IOWs, if we don't have the individual trace names, we largely lose
all this context and then have to infer it from caller and state
changes that occur. That just makes things unnnecessarily difficult
when looking for problems in hundreds of thousands trace events....

> > @@ -3138,6 +3153,8 @@ xfs_log_force(
> >  	if (iclog->ic_state == XLOG_STATE_IOERROR)
> >  		goto out_error;
> >  
> > +	trace_xlog_iclog_force(iclog, _RET_IP_);
> > +
> 
> We have a log force tracepoint a few lines up. Do we need both?

Yes.
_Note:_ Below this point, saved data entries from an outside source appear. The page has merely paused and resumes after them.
-- ==== Sys2Proof/Certificates/Slice0/Obligations.lean ====
section
/-! DEFINITION. The statements about the machine, for the provers. Each docstring names the rules that the statement formalises. -/

open Sys2Proof Sys2Proof.Machine

/-! ### Words of a block: results -/

/-- R219 with R201: a binary integer word that may fire sends its result to both targets, consumers firing 1 tick later, 3 for a product.
R222: a test delivers 1 where its relation holds and 0 where it does not. -/
def Obligations.BinaryResults : Prop :=
  (∀ s b p t u x y, Fires s b p true true false x y 0 →
    Delivers2 s (.add p t u) 1 t u (x + y) ∧ Delivers2 s (.sub p t u) 1 t u (x - y) ∧
    Delivers2 s (.mul p t u) 3 t u (x * y) ∧
    Delivers2 s (.mulh p t u) 3 t u (BitVec.ofInt 64 (x.toInt * y.toInt / 2 ^ 64)) ∧
    Delivers2 s (.mulhu p t u) 3 t u (BitVec.ofNat 64 (x.toNat * y.toNat / 2 ^ 64)) ∧
    Delivers2 s (.and p t u) 1 t u (x &&& y) ∧ Delivers2 s (.or p t u) 1 t u (x ||| y) ∧ Delivers2 s (.xor p t u) 1 t u (x ^^^ y) ∧
    Delivers2 s (.shl p t u) 1 t u (x <<< (y.toNat % 64)) ∧ Delivers2 s (.shr p t u) 1 t u (x >>> (y.toNat % 64)) ∧
    Delivers2 s (.sra p t u) 1 t u (x.sshiftRight (y.toNat % 64)) ∧
    Delivers2 s (.min p t u) 1 t u (if x.toInt ≤ y.toInt then x else y) ∧ Delivers2 s (.max p t u) 1 t u (if x.toInt ≤ y.toInt then y else x) ∧
    Delivers2 s (.minu p t u) 1 t u (if x.toNat ≤ y.toNat then x else y) ∧ Delivers2 s (.maxu p t u) 1 t u (if x.toNat ≤ y.toNat then y else x)) ∧
  (∀ s b p t u x y, Fires s b p true true false x y 0 →
    Delivers2 s (.teq p t u) 1 t u (if x = y then 1 else 0) ∧ Delivers2 s (.tne p t u) 1 t u (if x = y then 0 else 1) ∧
    Delivers2 s (.tlt p t u) 1 t u (if x.toInt < y.toInt then 1 else 0) ∧ Delivers2 s (.tle p t u) 1 t u (if x.toInt ≤ y.toInt then 1 else 0) ∧
    Delivers2 s (.tgt p t u) 1 t u (if y.toInt < x.toInt then 1 else 0) ∧ Delivers2 s (.tge p t u) 1 t u (if y.toInt ≤ x.toInt then 1 else 0) ∧
    Delivers2 s (.tltu p t u) 1 t u (if x.toNat < y.toNat then 1 else 0) ∧ Delivers2 s (.tleu p t u) 1 t u (if x.toNat ≤ y.toNat then 1 else 0))

/-- R220: division rounds toward zero and never traps; its corners are a divisor of 0, and the least number divided by -1. -/
def Obligations.DivisionResults : Prop :=
  ∀ s b p t u x y, Fires s b p true true false x y 0 →
    (y = 0 → Delivers2 s (.div p t u) 20 t u (-1) ∧ Delivers2 s (.rem p t u) 20 t u x ∧
      Delivers2 s (.divu p t u) 20 t u (BitVec.ofNat 64 (2 ^ 64 - 1)) ∧ Delivers2 s (.remu p t u) 20 t u x) ∧
    (x = BitVec.intMin 64 ∧ y = -1 → Delivers2 s (.div p t u) 20 t u (BitVec.intMin 64) ∧ Delivers2 s (.rem p t u) 20 t u 0) ∧
    (y ≠ 0 → ¬ (x = BitVec.intMin 64 ∧ y = -1) →
      (∃ q, q.toInt = x.toInt.tdiv y.toInt ∧ Delivers2 s (.div p t u) 20 t u q) ∧
      ∃ r, r.toInt = x.toInt - y.toInt * x.toInt.tdiv y.toInt ∧ Delivers2 s (.rem p t u) 20 t u r) ∧
    (y ≠ 0 → (∃ q, q.toNat = x.toNat / y.toNat ∧ Delivers2 s (.divu p t u) 20 t u q) ∧
      ∃ r, r.toNat = x.toNat % y.toNat ∧ Delivers2 s (.remu p t u) 20 t u r)

/-- R221: counting, extending, moving and inverting. -/
def Obligations.UnaryResults : Prop :=
  ∀ s b p t u x, Fires s b p true false false x 0 0 →
    (x = 0 → Delivers2 s (.clz p t u) 1 t u 64) ∧
    (∀ k < 64, x.getLsbD k = true → (∀ j, k < j → x.getLsbD j = false) → Delivers2 s (.clz p t u) 1 t u (BitVec.ofNat 64 (63 - k))) ∧
    Delivers2 s (.popcnt p t u) 1 t u (BitVec.ofNat 64 ((List.range 64).countP x.getLsbD)) ∧
    Delivers2 s (.sextB p t u) 1 t u ((x.extractLsb' 0 8).signExtend 64) ∧ Delivers2 s (.sextH p t u) 1 t u ((x.extractLsb' 0 16).signExtend 64) ∧
    Delivers2 s (.sextW p t u) 1 t u ((x.extractLsb' 0 32).signExtend 64) ∧
    Delivers2 s (.zextB p t u) 1 t u (BitVec.ofNat 64 (x.toNat % 2 ^ 8)) ∧ Delivers2 s (.zextH p t u) 1 t u (BitVec.ofNat 64 (x.toNat % 2 ^ 16)) ∧
    Delivers2 s (.zextW p t u) 1 t u (BitVec.ofNat 64 (x.toNat % 2 ^ 32)) ∧
    Delivers2 s (.mov p t u) 1 t u x ∧ Delivers2 s (.not p t u) 1 t u (~~~x)

/-- R223: the immediate forms compute as the binary forms do, with sext(imm14, 14), or a shift amount of 6 bits, on the right.
R224, R225: constants, and the fan-outs that deliver their operand unchanged to each target. -/
def Obligations.ImmediateResults : Prop :=
  (∀ s b p t x (i : BitVec 14) (n : BitVec 6), Fires s b p true false false x 0 0 →
    let y : Word := BitVec.ofInt 64 i.toInt
    Delivers s (.addi p i t) 1 t (x + y) ∧ Delivers s (.muli p i t) 3 t (x * y) ∧ Delivers s (.andi p i t) 1 t (x &&& y) ∧
    Delivers s (.ori p i t) 1 t (x ||| y) ∧ Delivers s (.xori p i t) 1 t (x ^^^ y) ∧
    Delivers s (.shli p n t) 1 t (x <<< n.toNat) ∧ Delivers s (.shri p n t) 1 t (x >>> n.toNat) ∧ Delivers s (.srai p n t) 1 t (x.sshiftRight n.toNat) ∧
    Delivers s (.teqi p i t) 1 t (if x = y then 1 else 0) ∧ Delivers s (.tnei p i t) 1 t (if x = y then 0 else 1) ∧
    Delivers s (.tlti p i t) 1 t (if x.toInt < y.toInt then 1 else 0) ∧ Delivers s (.tlei p i t) 1 t (if x.toInt ≤ y.toInt then 1 else 0) ∧
    Delivers s (.tgti p i t) 1 t (if y.toInt < x.toInt then 1 else 0) ∧ Delivers s (.tgei p i t) 1 t (if y.toInt ≤ x.toInt then 1 else 0) ∧
    Delivers s (.tltui p i t) 1 t (if x.toNat < y.toNat then 1 else 0) ∧ Delivers s (.tleui p i t) 1 t (if x.toNat ≤ y.toNat then 1 else 0)) ∧
  ((∀ s b t (i : BitVec 16), Fires s b .always false false false 0 0 0 →
    Delivers s (.const i t) 1 t (BitVec.ofInt 64 i.toInt) ∧ Delivers s (.constu i t) 1 t (BitVec.ofNat 64 i.toNat)) ∧
  ∀ s b t (i : BitVec 16) u v w x, Fires s b .always true false false x 0 0 →
    Delivers s (.shlc i t) 1 t (BitVec.ofNat 64 (x.toNat * 2 ^ 16 + i.toNat)) ∧
    exec (.fan3 t u v) s = .next (s.fired fun b => ((b.send 1 t x).send 1 u x).send 1 v x) ∧
    exec (.fan4 t u v w) s = .next (s.fired fun b => (((b.send 1 t x).send 1 u x).send 1 v x).send 1 w x))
The log force tracepoint tells us nothing about the iclog
state we are about to operate on.

> > +	TP_ARGS(iclog, caller_ip),
> > +	TP_STRUCT__entry(
> > +		__field(dev_t, dev)
> > +		__field(uint32_t, state)
> > +		__field(int32_t, refcount)
> > +		__field(uint32_t, offset)
> > +		__field(unsigned long long, lsn)
> > +		__field(unsigned long, caller_ip)
> > +	),
> > +	TP_fast_assign(
> > +		__entry->dev = iclog->ic_log->l_mp->m_super->s_dev;
> > +		__entry->state = iclog->ic_state;
> > +		__entry->refcount = atomic_read(&iclog->ic_refcnt);
> > +		__entry->offset = iclog->ic_offset;
> > +		__entry->lsn = be64_to_cpu(iclog->ic_header.h_lsn);
> > +		__entry->caller_ip = caller_ip;
> > +	),
> > +	TP_printk("dev %d:%d state 0x%x refcnt %d offset %u lsn 0x%llx caller %pS",
> > +		  MAJOR(__entry->dev), MINOR(__entry->dev),
> > +		  __entry->state,
> 
> It might be nice to see a string representation of the state like we do
> for other things like log item type, etc.

Yup, I thought about that after I sent when looking at other code.

Cheers,

Dave.
-- 
Dave Chinner
david@xxxxxxxxxxxxx